__ACTION ITEM__. Restate word for word the lines of the entries below, starting with the line that holds "k + 1, hs, s =>" and ending with the line that holds "if k.ways ≤", and no others.

__DATA PROVIDED__.
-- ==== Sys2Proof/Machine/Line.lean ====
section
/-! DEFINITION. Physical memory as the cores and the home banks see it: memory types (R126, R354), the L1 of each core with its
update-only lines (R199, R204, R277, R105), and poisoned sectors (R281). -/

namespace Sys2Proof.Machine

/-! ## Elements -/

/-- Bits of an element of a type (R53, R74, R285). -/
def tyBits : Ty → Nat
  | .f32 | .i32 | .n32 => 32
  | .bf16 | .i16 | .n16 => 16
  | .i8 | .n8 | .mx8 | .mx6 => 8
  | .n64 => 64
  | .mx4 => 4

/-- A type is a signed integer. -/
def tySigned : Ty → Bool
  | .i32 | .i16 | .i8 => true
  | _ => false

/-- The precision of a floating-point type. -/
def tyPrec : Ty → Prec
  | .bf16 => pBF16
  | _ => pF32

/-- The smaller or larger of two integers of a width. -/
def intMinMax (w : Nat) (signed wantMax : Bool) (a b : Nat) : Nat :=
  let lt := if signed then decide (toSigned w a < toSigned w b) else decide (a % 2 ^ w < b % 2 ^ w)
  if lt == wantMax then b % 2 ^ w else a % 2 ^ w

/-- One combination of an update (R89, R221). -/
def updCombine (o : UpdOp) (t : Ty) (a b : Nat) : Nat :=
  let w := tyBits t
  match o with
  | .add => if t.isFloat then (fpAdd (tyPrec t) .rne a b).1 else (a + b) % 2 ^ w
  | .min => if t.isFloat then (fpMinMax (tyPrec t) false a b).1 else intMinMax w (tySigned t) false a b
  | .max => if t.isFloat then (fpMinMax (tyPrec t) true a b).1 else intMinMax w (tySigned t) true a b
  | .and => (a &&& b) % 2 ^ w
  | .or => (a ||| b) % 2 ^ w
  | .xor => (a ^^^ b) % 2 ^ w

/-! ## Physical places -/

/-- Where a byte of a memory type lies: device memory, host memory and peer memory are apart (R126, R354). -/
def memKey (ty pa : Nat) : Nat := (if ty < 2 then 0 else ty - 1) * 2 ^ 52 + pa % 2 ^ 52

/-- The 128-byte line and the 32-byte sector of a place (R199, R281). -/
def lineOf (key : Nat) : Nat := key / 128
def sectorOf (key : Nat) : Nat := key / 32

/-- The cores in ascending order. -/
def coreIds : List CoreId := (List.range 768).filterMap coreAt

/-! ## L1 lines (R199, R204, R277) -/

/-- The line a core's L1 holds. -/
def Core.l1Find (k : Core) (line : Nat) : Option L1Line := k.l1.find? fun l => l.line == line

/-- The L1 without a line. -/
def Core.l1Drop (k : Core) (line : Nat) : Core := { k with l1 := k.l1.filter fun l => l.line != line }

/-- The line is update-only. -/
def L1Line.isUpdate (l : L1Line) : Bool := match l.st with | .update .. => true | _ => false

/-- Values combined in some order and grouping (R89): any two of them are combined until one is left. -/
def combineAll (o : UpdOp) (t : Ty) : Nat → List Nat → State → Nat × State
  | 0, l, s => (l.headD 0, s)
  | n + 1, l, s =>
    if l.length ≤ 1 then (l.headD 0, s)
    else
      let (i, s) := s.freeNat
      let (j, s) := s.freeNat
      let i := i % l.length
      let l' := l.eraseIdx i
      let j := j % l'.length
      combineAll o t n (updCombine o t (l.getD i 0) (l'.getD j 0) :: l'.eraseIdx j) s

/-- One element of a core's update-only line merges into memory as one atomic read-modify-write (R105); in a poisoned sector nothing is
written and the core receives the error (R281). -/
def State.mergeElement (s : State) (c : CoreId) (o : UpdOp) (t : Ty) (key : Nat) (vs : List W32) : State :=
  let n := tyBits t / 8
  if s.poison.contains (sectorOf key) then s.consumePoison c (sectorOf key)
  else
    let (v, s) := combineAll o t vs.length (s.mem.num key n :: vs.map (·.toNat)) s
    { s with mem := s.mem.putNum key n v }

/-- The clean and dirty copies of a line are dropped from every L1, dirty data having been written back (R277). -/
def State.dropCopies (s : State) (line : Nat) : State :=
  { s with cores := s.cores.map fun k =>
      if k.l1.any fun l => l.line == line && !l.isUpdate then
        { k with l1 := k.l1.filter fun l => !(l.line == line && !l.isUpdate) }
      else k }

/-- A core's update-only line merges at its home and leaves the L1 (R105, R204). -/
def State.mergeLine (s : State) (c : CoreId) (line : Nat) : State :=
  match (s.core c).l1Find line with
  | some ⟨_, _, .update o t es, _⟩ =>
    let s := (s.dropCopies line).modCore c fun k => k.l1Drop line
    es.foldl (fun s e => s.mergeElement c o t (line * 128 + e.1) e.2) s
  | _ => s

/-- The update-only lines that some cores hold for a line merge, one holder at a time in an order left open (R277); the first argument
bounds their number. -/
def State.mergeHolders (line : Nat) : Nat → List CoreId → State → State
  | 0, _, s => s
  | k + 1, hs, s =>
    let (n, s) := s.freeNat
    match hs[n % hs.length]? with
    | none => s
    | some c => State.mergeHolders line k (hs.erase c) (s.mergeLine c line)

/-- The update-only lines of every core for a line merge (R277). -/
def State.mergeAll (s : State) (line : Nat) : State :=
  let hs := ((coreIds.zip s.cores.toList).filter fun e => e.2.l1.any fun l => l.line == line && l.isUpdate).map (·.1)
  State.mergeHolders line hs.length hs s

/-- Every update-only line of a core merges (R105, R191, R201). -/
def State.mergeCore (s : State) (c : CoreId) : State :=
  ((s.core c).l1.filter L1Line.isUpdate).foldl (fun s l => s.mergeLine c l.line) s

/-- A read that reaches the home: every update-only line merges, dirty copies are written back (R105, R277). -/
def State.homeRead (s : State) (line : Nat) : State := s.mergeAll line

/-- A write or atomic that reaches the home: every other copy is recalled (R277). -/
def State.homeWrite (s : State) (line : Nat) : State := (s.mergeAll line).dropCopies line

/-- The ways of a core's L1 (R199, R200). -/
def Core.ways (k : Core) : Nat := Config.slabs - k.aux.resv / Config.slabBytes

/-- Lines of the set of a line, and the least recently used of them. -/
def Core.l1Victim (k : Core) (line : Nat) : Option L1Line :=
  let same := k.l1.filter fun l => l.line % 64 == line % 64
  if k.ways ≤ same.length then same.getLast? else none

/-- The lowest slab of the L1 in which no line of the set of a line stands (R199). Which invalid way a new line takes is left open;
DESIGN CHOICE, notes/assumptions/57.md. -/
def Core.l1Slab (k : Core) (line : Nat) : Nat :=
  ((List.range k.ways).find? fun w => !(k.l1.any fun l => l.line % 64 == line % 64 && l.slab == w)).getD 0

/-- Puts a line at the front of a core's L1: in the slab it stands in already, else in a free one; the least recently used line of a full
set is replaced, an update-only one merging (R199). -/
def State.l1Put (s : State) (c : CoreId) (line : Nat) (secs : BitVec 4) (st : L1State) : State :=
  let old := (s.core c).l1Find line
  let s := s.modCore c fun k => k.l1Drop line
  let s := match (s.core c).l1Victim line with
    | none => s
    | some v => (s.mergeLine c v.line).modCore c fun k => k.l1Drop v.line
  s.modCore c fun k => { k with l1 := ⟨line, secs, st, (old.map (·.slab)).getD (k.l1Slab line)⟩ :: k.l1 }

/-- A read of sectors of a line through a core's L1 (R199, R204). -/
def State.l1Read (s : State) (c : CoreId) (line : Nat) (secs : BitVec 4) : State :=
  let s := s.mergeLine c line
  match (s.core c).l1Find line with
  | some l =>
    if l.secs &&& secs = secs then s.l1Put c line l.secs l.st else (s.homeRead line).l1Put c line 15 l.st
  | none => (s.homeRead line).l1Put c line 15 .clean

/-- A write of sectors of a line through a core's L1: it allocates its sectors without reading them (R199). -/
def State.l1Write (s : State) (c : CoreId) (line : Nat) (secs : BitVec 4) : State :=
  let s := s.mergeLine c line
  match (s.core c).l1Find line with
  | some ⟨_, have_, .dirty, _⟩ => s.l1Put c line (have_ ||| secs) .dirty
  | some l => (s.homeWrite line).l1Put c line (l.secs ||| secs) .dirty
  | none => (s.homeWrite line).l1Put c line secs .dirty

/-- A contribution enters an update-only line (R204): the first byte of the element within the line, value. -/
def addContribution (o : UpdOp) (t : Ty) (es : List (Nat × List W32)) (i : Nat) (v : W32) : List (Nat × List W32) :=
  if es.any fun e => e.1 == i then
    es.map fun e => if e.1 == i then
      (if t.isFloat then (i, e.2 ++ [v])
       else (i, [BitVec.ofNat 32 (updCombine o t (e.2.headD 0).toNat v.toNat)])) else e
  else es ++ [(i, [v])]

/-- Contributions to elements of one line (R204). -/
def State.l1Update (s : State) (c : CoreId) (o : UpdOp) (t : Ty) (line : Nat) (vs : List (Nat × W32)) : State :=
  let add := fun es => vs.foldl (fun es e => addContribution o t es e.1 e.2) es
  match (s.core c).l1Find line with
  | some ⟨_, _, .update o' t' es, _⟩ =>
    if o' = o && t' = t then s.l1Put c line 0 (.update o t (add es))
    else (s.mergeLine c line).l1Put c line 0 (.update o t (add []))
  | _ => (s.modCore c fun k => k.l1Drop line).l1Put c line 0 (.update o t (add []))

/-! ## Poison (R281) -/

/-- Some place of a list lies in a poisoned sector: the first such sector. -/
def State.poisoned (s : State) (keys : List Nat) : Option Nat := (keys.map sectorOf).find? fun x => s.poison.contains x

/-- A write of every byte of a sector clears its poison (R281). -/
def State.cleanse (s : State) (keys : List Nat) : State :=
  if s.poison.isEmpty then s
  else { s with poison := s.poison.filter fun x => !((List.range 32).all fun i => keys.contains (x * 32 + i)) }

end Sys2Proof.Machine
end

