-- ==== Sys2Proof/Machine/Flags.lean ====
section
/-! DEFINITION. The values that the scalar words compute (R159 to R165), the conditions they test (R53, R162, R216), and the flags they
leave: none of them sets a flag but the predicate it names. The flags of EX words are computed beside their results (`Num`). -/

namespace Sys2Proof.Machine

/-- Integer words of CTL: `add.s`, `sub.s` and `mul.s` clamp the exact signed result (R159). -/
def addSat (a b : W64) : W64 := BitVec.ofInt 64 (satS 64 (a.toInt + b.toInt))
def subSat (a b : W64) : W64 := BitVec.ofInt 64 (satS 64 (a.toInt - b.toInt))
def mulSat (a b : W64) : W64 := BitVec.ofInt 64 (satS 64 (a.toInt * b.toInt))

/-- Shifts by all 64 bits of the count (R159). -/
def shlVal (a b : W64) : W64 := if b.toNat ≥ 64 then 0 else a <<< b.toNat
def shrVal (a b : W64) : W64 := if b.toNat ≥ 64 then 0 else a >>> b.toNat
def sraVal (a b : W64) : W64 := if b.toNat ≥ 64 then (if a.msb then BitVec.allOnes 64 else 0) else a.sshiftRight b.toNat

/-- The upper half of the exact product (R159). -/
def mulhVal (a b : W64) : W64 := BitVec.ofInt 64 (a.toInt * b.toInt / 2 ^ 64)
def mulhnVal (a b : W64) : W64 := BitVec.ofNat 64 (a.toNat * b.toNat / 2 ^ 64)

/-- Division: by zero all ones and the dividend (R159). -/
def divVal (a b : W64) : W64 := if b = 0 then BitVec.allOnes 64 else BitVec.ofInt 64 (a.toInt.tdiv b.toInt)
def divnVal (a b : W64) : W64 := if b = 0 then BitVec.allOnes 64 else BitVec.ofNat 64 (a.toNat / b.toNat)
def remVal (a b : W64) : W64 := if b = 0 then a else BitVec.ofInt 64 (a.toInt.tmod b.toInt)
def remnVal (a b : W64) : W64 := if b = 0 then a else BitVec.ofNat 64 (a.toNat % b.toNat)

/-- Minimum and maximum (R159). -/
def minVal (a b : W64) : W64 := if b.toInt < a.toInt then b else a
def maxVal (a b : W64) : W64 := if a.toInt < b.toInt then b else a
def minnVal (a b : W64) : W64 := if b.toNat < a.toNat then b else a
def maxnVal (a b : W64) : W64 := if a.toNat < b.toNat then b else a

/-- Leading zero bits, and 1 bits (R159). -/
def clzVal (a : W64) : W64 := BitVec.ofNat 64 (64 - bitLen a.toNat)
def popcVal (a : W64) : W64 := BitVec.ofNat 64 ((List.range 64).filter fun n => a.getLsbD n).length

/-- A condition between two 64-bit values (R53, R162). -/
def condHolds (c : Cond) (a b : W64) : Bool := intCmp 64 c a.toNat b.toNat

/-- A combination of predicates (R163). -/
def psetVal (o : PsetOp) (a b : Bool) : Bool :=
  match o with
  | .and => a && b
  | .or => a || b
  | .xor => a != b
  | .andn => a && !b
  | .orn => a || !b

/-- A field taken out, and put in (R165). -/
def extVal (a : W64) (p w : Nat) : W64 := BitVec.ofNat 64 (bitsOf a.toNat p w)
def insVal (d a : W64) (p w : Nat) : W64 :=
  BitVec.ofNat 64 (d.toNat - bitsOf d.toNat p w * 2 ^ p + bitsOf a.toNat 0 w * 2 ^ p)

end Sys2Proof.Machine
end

__SOLUTION TO THIS PROBLEM__.
  | k + 1, hs, s =>
    let (n, s) := s.freeNat
    match hs[n % hs.length]? with
    | none => s
    | some c => State.mergeHolders line k (hs.erase c) (s.mergeLine c line)

/-- The update-only lines of every core for a line merge (R277). -/
def State.mergeAll (s : State) (line : Nat) : State :=
  let hs := ((coreIds.zip s.cores.toList).filter fun e => e.2.l1.any fun l => l.line == line && l.isUpdate).map (·.1)
  State.mergeHolders line hs.length hs s

/-- Every update-only line of a core merges (R105, R191, R201). -/
def State.mergeCore (s : State) (c : CoreId) : State :=
  ((s.core c).l1.filter L1Line.isUpdate).foldl (fun s l => s.mergeLine c l.line) s

/-- A read that reaches the home: every update-only line merges, dirty copies are written back (R105, R277). -/
def State.homeRead (s : State) (line : Nat) : State := s.mergeAll line

/-- A write or atomic that reaches the home: every other copy is recalled (R277). -/
def State.homeWrite (s : State) (line : Nat) : State := (s.mergeAll line).dropCopies line

/-- The ways of a core's L1 (R199, R200). -/
def Core.ways (k : Core) : Nat := Config.slabs - k.aux.resv / Config.slabBytes

/-- Lines of the set of a line, and the least recently used of them. -/
def Core.l1Victim (k : Core) (line : Nat) : Option L1Line :=
  let same := k.l1.filter fun l => l.line % 64 == line % 64
  if k.ways ≤ same.length then same.getLast? else none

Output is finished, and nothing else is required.